-- ==== Sys2Proof/Tests/Slice0.lean ====
section
/-! SUPPORT. The model's own tests. Expected results come from the vectors of 95_test_vectors.md (named in each
docstring) or from the encodings of 30_encoding.md, never from a run of the model. The last part gives, for every
obligation with hypotheses, concrete values that meet them all. -/

namespace Sys2Proof.Machine

/-! Helpers -/

/-- A buffer holding the given bytes from offset 0. -/
def Tests.cells (bs : List Byte) : Memory := bs.zipIdx.map (fun p => (p.2, p.1))

/-- After reset, with `IN_BUF` and `IN_LEN` holding an input. -/
def Tests.withIn (bs : List Byte) : State :=
  { State.reset with inBuf := Tests.cells bs, inLen := Word.ofNat bs.length }

/-- After reset, with `TOK_BUF` and `TOK_LEN` holding a token sequence. -/
def Tests.withTok (bs : List Byte) : State :=
  { State.reset with tokBuf := Tests.cells bs, tokLen := Word.ofNat bs.length }

/-- After reset, with a tree held and `n` bits in `BIT_BUF`. -/
def Tests.withBits (root : Tree) (bs : List Byte) (n : Nat) : State :=
  { State.reset with root := root, bitBuf := Tests.cells bs, bitLen := Word.ofNat n }

/-- After reset, with the host's next move given. -/
def Tests.withMove (a : Access) : State := { State.reset with host := [.access a] }

/-- After reset, with a command latched and the host's next move given, the next turn the host's. -/
def Tests.busyMove (a : Access) : State :=
  { State.reset with pending := some 1, sched := [.host], host := [.access a] }

/-- The outcome is a next state with a property. -/
def Tests.after (o : Host.Outcome State Fault Refusal) (p : State → Bool) : Bool :=
  match o with
  | .next t => p t
  | .fault _ => false
  | .refused _ => false

/-- `STATUS`, `ERR_DETAIL` and `ERR_POS`. -/
def Tests.report (t : State) : Nat × Nat × Nat := (t.status.toNat, t.errDetail.toNat, t.errPos.toNat)

/-- The tree of "abracadabra", T5 of section 2.4. -/
def Tests.t5 : Tree :=
  .internal (.leaf 0x61)
    (.internal (.internal (.leaf 0x63) (.leaf 0x64)) (.internal (.leaf 0x62) (.leaf 0x72)))

/-- The configuration of V-EN-17: `BIT_BUF_BYTES = 1`. -/
def Tests.oneByte : Config := { Config.test with bitBufBytes := 1 }

open Tests

/-! Decoding: the six words written out from R54 and R55, and words that R60 calls illegal -/

/-- R55: reserved bits 31:4 zero, then `OP` 0001. -/
theorem test_decode_encode : decode 0b0000000000000000000000000000_0001#32 = .ok .encode := by decide

/-- R55: `OP` 0010. -/
theorem test_decode_serialize : decode 0b0000000000000000000000000000_0010#32 = .ok .serialize := by decide

/-- R55: `OP` 0011. -/
theorem test_decode_decode : decode 0b0000000000000000000000000000_0011#32 = .ok .decode := by decide

/-- R55: `OP` 0100. -/
theorem test_decode_deserialize : decode 0b0000000000000000000000000000_0100#32 = .ok .deserialize := by
  decide

/-- R55: `OP` 0101. -/
theorem test_decode_genCodes : decode 0b0000000000000000000000000000_0101#32 = .ok .genCodes := by decide

/-- R55: `OP` 0110. -/
theorem test_decode_clear : decode 0b0000000000000000000000000000_0110#32 = .ok .clear := by decide

/-- R60, R102: 0x0, 0x7 and 0xF are reserved opcodes; 0x11 and 0x80000001 have a reserved bit set. -/
theorem test_decode_illegal :
    decode 0 = .error .reservedOp ∧ decode 0x7 = .error .reservedOp ∧ decode 0xF = .error .reservedOp ∧
      decode 0x11 = .error .reservedBits ∧ decode 0x80000001 = .error .reservedBits := by decide

/-- The placed word is performed by the very next step. -/
theorem test_withFetchWord :
    after (step (State.reset.withFetchWord 32 0x6)) (fun t => t.status == 0x00000002) = true := by decide

/-! WellFormed smoke: an ill-formed term for each check -/

/-- R41: `REG` takes no 1-byte access. -/
theorem test_wf_reg_byte : (HostMove.access (.write .reg 0x10 1 0)).wf = false := by decide

/-- R41: `REG` takes no access at an offset that is not a multiple of 4. -/
theorem test_wf_reg_unaligned : (HostMove.access (.read .reg 0x12 4)).wf = false := by decide

/-- R41: the other spaces take no 32-bit access. -/
theorem test_wf_buffer_word : (HostMove.access (.write .inBuf 0 4 0)).wf = false := by decide

/-- R41: nor a 2-byte one. -/
theorem test_wf_ctab_half : (HostMove.access (.read .ctab 0 2)).wf = false := by decide

/-- R5: every capacity is at least 1. -/
theorem test_wf_config :
    ({ Config.test with inCap := 0 } : Config).wf = false ∧
      ({ Config.test with bitBufBytes := 0 } : Config).wf = false ∧
      ({ Config.test with outCap := 0 } : Config).wf = false ∧ Config.test.wf = true := by decide

/-- The ill-formed access is refused by name when the host issues it (R41, U12). -/
theorem test_step_refuses_ill_formed :
    (match step (withMove (.read .reg 0x12 4)) with
      | .refused (.accessNotAdmitted (.read .reg 0x12 4)) => true
      | _ => false) = true := by decide

/-! ENCODE -/

/-- V-EN-1: "aaaab" gives 11110, `BIT_LEN` 5, `BIT_BUF[0]` F0 and the tree I(b, a). -/
theorem test_encode_aaaab :
    after (exec .encode (withIn [0x61, 0x61, 0x61, 0x61, 0x62])) (fun t =>
      t.status == 0x00010002 && t.bitLen == 5 && t.bitBuf == [(0, 0xF0)] &&
        t.root == .internal (.leaf 0x62) (.leaf 0x61)) = true := by decide +kernel

/-- V-EN-17: with `BIT_CAP` 8, "abracadabra" passes it at byte 4, and the new table is kept. -/
theorem test_encode_capBit :
    after (exec .encode
      { withIn [0x61, 0x62, 0x72, 0x61, 0x63, 0x61, 0x64, 0x61, 0x62, 0x72, 0x61] with cfg := oneByte })
      (fun t => report t == (0x00010206, 2, 4) && t.bitLen == 0 && t.bitBuf == [] && t.root == t5 &&
        t.nsym == 5) = true := by decide +kernel

/-! SERIALIZE -/

/-- V-SE-6: T5's 14 tokens. -/
theorem test_serialize_t5 :
    after (exec .serialize { State.reset with root := t5 }) (fun t =>
      t.tokLen == 14 && t.tokBuf ==
        cells [0x30, 0x31, 0x61, 0x30, 0x30, 0x31, 0x63, 0x31, 0x64, 0x30, 0x31, 0x62, 0x31, 0x72]) =
      true := by decide

/-- V-SE-2: the wrapper's 3 bytes; byte 3 keeps what it held. -/
theorem test_serialize_wrapper :
    after (exec .serialize { State.reset with root := .wrapper 0x61, tokBuf := [(3, 0x77)] }) (fun t =>
      t.tokLen == 3 && t.tokBuf == [(0, 0x30), (1, 0x31), (2, 0x61), (3, 0x77)]) = true := by decide

/-! DECODE -/

/-- V-DE-1: T5 and 0111100 give "arc". -/
theorem test_decode_arc :
    after (exec .decode (withBits t5 [0b01111000] 7)) (fun t =>
      t.status == 0x00010002 && t.outLen == 3 && t.trailBits == 0 &&
        t.outBuf == [(0, 0x61), (1, 0x72), (2, 0x63)]) = true := by decide

/-- V-DE-9: the wrapper and 01 give `BAD_PATH` at bit 1 after one symbol. -/
theorem test_decode_badPath :
    after (exec .decode (withBits (.wrapper 0x61) [0b01000000] 2)) (fun t =>
      report t == (0x00010406, 0, 1) && t.outLen == 0 && t.outBuf == [(0, 0x61)] &&
        t.root == .wrapper 0x61) = true := by decide

/-! DESERIALIZE -/

/-- V-DS-4: 30 31 30 31 31: symbols that equal the markers. -/
theorem test_deserialize_markers :
    after (exec .deserialize (withTok [0x30, 0x31, 0x30, 0x31, 0x31])) (fun t =>
      t.status == 0x00010002 && t.root == .internal (.leaf 0x30) (.leaf 0x31)) = true := by decide

/-- V-DS-6, 8, 11, 13, 16 and 19: each of the six sub-causes, at its position. -/
theorem test_deserialize_corrupt :
    deserialize [0x31, 0x61] = .error ⟨.rootLeaf, 0⟩ ∧ deserialize [0x30] = .error ⟨.truncSubtree, 1⟩ ∧
      deserialize [0x30, 0x31, 0x61, 0x31] = .error ⟨.truncLeaf, 4⟩ ∧
      deserialize [0x30, 0x31, 0x61, 0x00, 0x31, 0x62] = .error ⟨.badMarker, 3⟩ ∧
      deserialize [0x30, 0x31, 0x61, 0x31, 0x62, 0x30] = .error ⟨.trailing, 5⟩ ∧
      deserialize [0x30, 0x31, 0x61, 0x31, 0x61] = .error ⟨.dupSymbol, 4⟩ := by decide

/-! GEN_CODES -/

/-- R45's example and R74's: entry 'b' of T5 (code 110) reads `LEN` 3 and byte 32 = C0; `NSYM` is 5. -/
theorem test_genCodes_t5 :
    after (exec .genCodes { State.reset with root := t5 }) (fun t =>
      t.nsym == 5 && t.readByte .ctab 0x1880 == 0x03 && t.readByte .ctab 0x18A0 == 0xC0 &&
        t.readByte .ctab 0x1881 == 0) = true := by decide +kernel

/-! CLEAR and illegal words -/

/-- V-SC-1: `CLEAR` leaves no tree, an empty table and the lengths as they were. -/
theorem test_clear :
    after (exec .clear { State.reset with
      root := t5, ct := genCodes t5, freq := freqCount [0x61], inLen := 2, bitLen := 2 }) (fun t =>
      t.status == 0x00000002 && t.nsym == 0 && countOf t.freq 0x61 == 0 && t.inLen == 2 &&
        t.bitLen == 2) = true := by decide +kernel

/-- V-SC-3: the word 0x7 with a tree held. -/
theorem test_illegal_word :
    after (step { State.reset with root := t5, pending := some 0x7, errDetail := 3, errPos := 9 })
      (fun t => report t == (0x00010106, 0, 0)) = true := by decide

/-! Host accesses -/

/-- V-SC-7: a write to `IN_LEN` before the core step is dropped and sets `VIOL`. -/
theorem test_busy_write :
    after (step (busyMove (.write .reg 0x10 4 3))) (fun t =>
      t.inLen == 0 && t.viol && t.pending == some 1) = true := by decide

/-- V-SC-10: `OUT_LEN` ignores a write. -/
theorem test_write_readOnly :
    after (step (withMove (.write .reg 0x1C 4 5))) (fun t => t.outLen == 0) = true := by decide

/-- V-SC-11 and V-SC-12: offset 0x38 reads 0, `CAP_TOK` reads 768. -/
theorem test_read_registers :
    after (step (withMove (.read .reg 0x38 4))) (fun t => t.reads == [⟨.reg, 0x38, 0⟩]) = true ∧
      after (step (withMove (.read .reg 0x34 4))) (fun t => t.reads == [⟨.reg, 0x34, 768⟩]) = true := by
  decide

/-- R65, P3: the expansion of `WR TOK_LEN, 3; WB BIT_BUF[0], 0x20; CMD DECODE; WAIT`. -/
theorem test_host_program :
    hostMoves [.wr .tokLen 3, .wb .bitBuf 0 0x20, .cmd .decode, .wait] =
      [.access (.write .reg 0x18 4 3), .access (.write .bitBuf 0 1 0x20), .access (.write .reg 0x00 4 3),
        .wait] := by decide

/-- V-CT-3: `BIT_COUNT` 23 with `PACKED_LEN` 2 is rejected. -/
theorem test_container_inconsistent :
    readContainer Config.test
      (le64 0 ++ le64 2 ++ le64 23 ++ [0x6E, 0x8A]) = none := by decide

/-- V-CT-1: the container of "abracadabra". -/
theorem test_container_bytes :
    (Container.mk
      [0x30, 0x31, 0x61, 0x30, 0x30, 0x31, 0x63, 0x31, 0x64, 0x30, 0x31, 0x62, 0x31, 0x72] 23
      [0x6E, 0x8A, 0xDC]).bytes =
    [0x0E, 0, 0, 0, 0, 0, 0, 0] ++
      [0x30, 0x31, 0x61, 0x30, 0x30, 0x31, 0x63, 0x31, 0x64, 0x30, 0x31, 0x62, 0x31, 0x72] ++
      [0x03, 0, 0, 0, 0, 0, 0, 0] ++ [0x17, 0, 0, 0, 0, 0, 0, 0] ++ [0x6E, 0x8A, 0xDC] := by decide

/-! Witnesses: for every obligation with hypotheses, values that meet them all; for one with several clauses over one
input, values at the bounds of each clause. An obligation not named here has no hypothesis. -/

/-- A well-formed command, and the first and last reserved opcodes. -/
theorem witness_CommandWordsDecodeToTheirCommands :
    Instr.encode.wf = true ∧ (0x00 : Word).extractLsb' 0 4 = 0 ∧
      7 ≤ ((0x07 : Word).extractLsb' 0 4).toNat ∧ 7 ≤ ((0x0F : Word).extractLsb' 0 4).toNat := by decide

/-- Steps of the core: a latched legal word. -/
theorem witness_CoreStepPerformsTheLatchedCommand :
    let s : State := { State.reset with pending := some 2 }
    s.turn = .core ∧ s.pending = some 2 ∧ decode 2 = .ok .serialize := by decide

/-- The illegal words next to the legal ones, and one with a reserved bit set. -/
theorem witness_IllegalWordsCompleteWithIllegalCmd :
    ∀ w ∈ ([0, 7, 0x11] : List Word),
      ({ State.reset with pending := some w } : State).turn = .core ∧
        ¬ (1 ≤ w.toNat ∧ w.toNat ≤ 6) := by
  intro w hw
  refine ⟨rfl, ?_⟩
  simp only [List.mem_cons, List.not_mem_nil, or_false] at hw
  rcases hw with rfl | rfl | rfl <;> decide

theorem witness_PendingCommandIsPerformed :
    let s : State := { State.reset with pending := some 1 }
    s.sched = [] ∧ s.pending.isSome = true := by decide

theorem witness_WaitEndsAfterTheCommand :
    let s : State :=
      { State.reset with pending := some 2, host := [.wait], sched := List.replicate 3 Turn.host }
    s.pending = some 2 ∧ s.host = .wait :: [] ∧ s.sched = List.replicate 3 Turn.host := by decide

theorem witness_IdleBlockKeepsItsState :
    State.reset.pending = none ∧ State.reset.host = [] ∧ State.reset.sched = [] := by decide

theorem witness_CmdWriteLatchesTheCommand :
    let s := withMove (.write .reg 0x00 4 0x7)
    s.turn = .host ∧ s.pending = none ∧ s.host = .access (.write .reg 0x00 4 0x7) :: [] := by decide

/-- Both clauses: a register write and a byte write while busy; the next accept. -/
theorem witness_WritesWhileBusyAreDropped :
    (∀ a ∈ ([.write .reg 0x00 4 1, .write .inBuf 0 1 5, .write .ctab 0 1 5] : List Access),
      (busyMove a).turn = .host ∧ (busyMove a).pending.isSome = true ∧
        (busyMove a).host = .access a :: [] ∧ a.admitted = true) ∧
    (withMove (.write .reg 0x00 4 1)).turn = .host ∧ (withMove (.write .reg 0x00 4 1)).pending = none := by
  decide

/-- A read while idle, of a register and of a byte, and a read while busy. -/
theorem witness_HostReadsHaveNoSideEffect :
    (∀ a ∈ ([.read .reg 0x04 4, .read .ctab 0 1, .read .inBuf 9 1] : List Access),
      (withMove a).turn = .host ∧ (withMove a).host = .access a :: [] ∧ a.admitted = true ∧
        (withMove a).pending = none) ∧
    (busyMove (.read .inBuf 0 1)).turn = .host ∧
      (busyMove (.read .inBuf 0 1)).pending.isSome = true := by decide

theorem witness_BusyStatusReadShowsBusy :
    let s := busyMove (.read .reg 0x04 4)
    s.turn = .host ∧ s.pending.isSome = true ∧ s.host = .access (.read .reg 0x04 4) :: [] := by decide

/-- The first and the last register, the two reserved offsets and the first offset beyond the space. -/
theorem witness_RegisterReadsReturnTheirValues :
    ∀ off ∈ [0x00, 0x04, 0x24, 0x34, 0x38, 0x3C, 64],
      let s := withMove (.read .reg off 4)
      s.turn = .host ∧ s.pending = none ∧ s.host = .access (.read .reg off 4) :: [] ∧ off % 4 = 0 := by
  decide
#####
Write out exactly the lines from the one containing "(busyMove (.read .inBuf 0 1)).pending.isSome" through the end of the data, both included. Add nothing else.

(ANSWER FOR THE TASK):
      (busyMove (.read .inBuf 0 1)).pending.isSome = true := by decide

theorem witness_BusyStatusReadShowsBusy :
    let s := busyMove (.read .reg 0x04 4)
    s.turn = .host ∧ s.pending.isSome = true ∧ s.host = .access (.read .reg 0x04 4) :: [] := by decide

/-- The first and the last register, the two reserved offsets and the first offset beyond the space. -/
theorem witness_RegisterReadsReturnTheirValues :
    ∀ off ∈ [0x00, 0x04, 0x24, 0x34, 0x38, 0x3C, 64],
      let s := withMove (.read .reg off 4)
      s.turn = .host ∧ s.pending = none ∧ s.host = .access (.read .reg off 4) :: [] ∧ off % 4 = 0 := by
  decide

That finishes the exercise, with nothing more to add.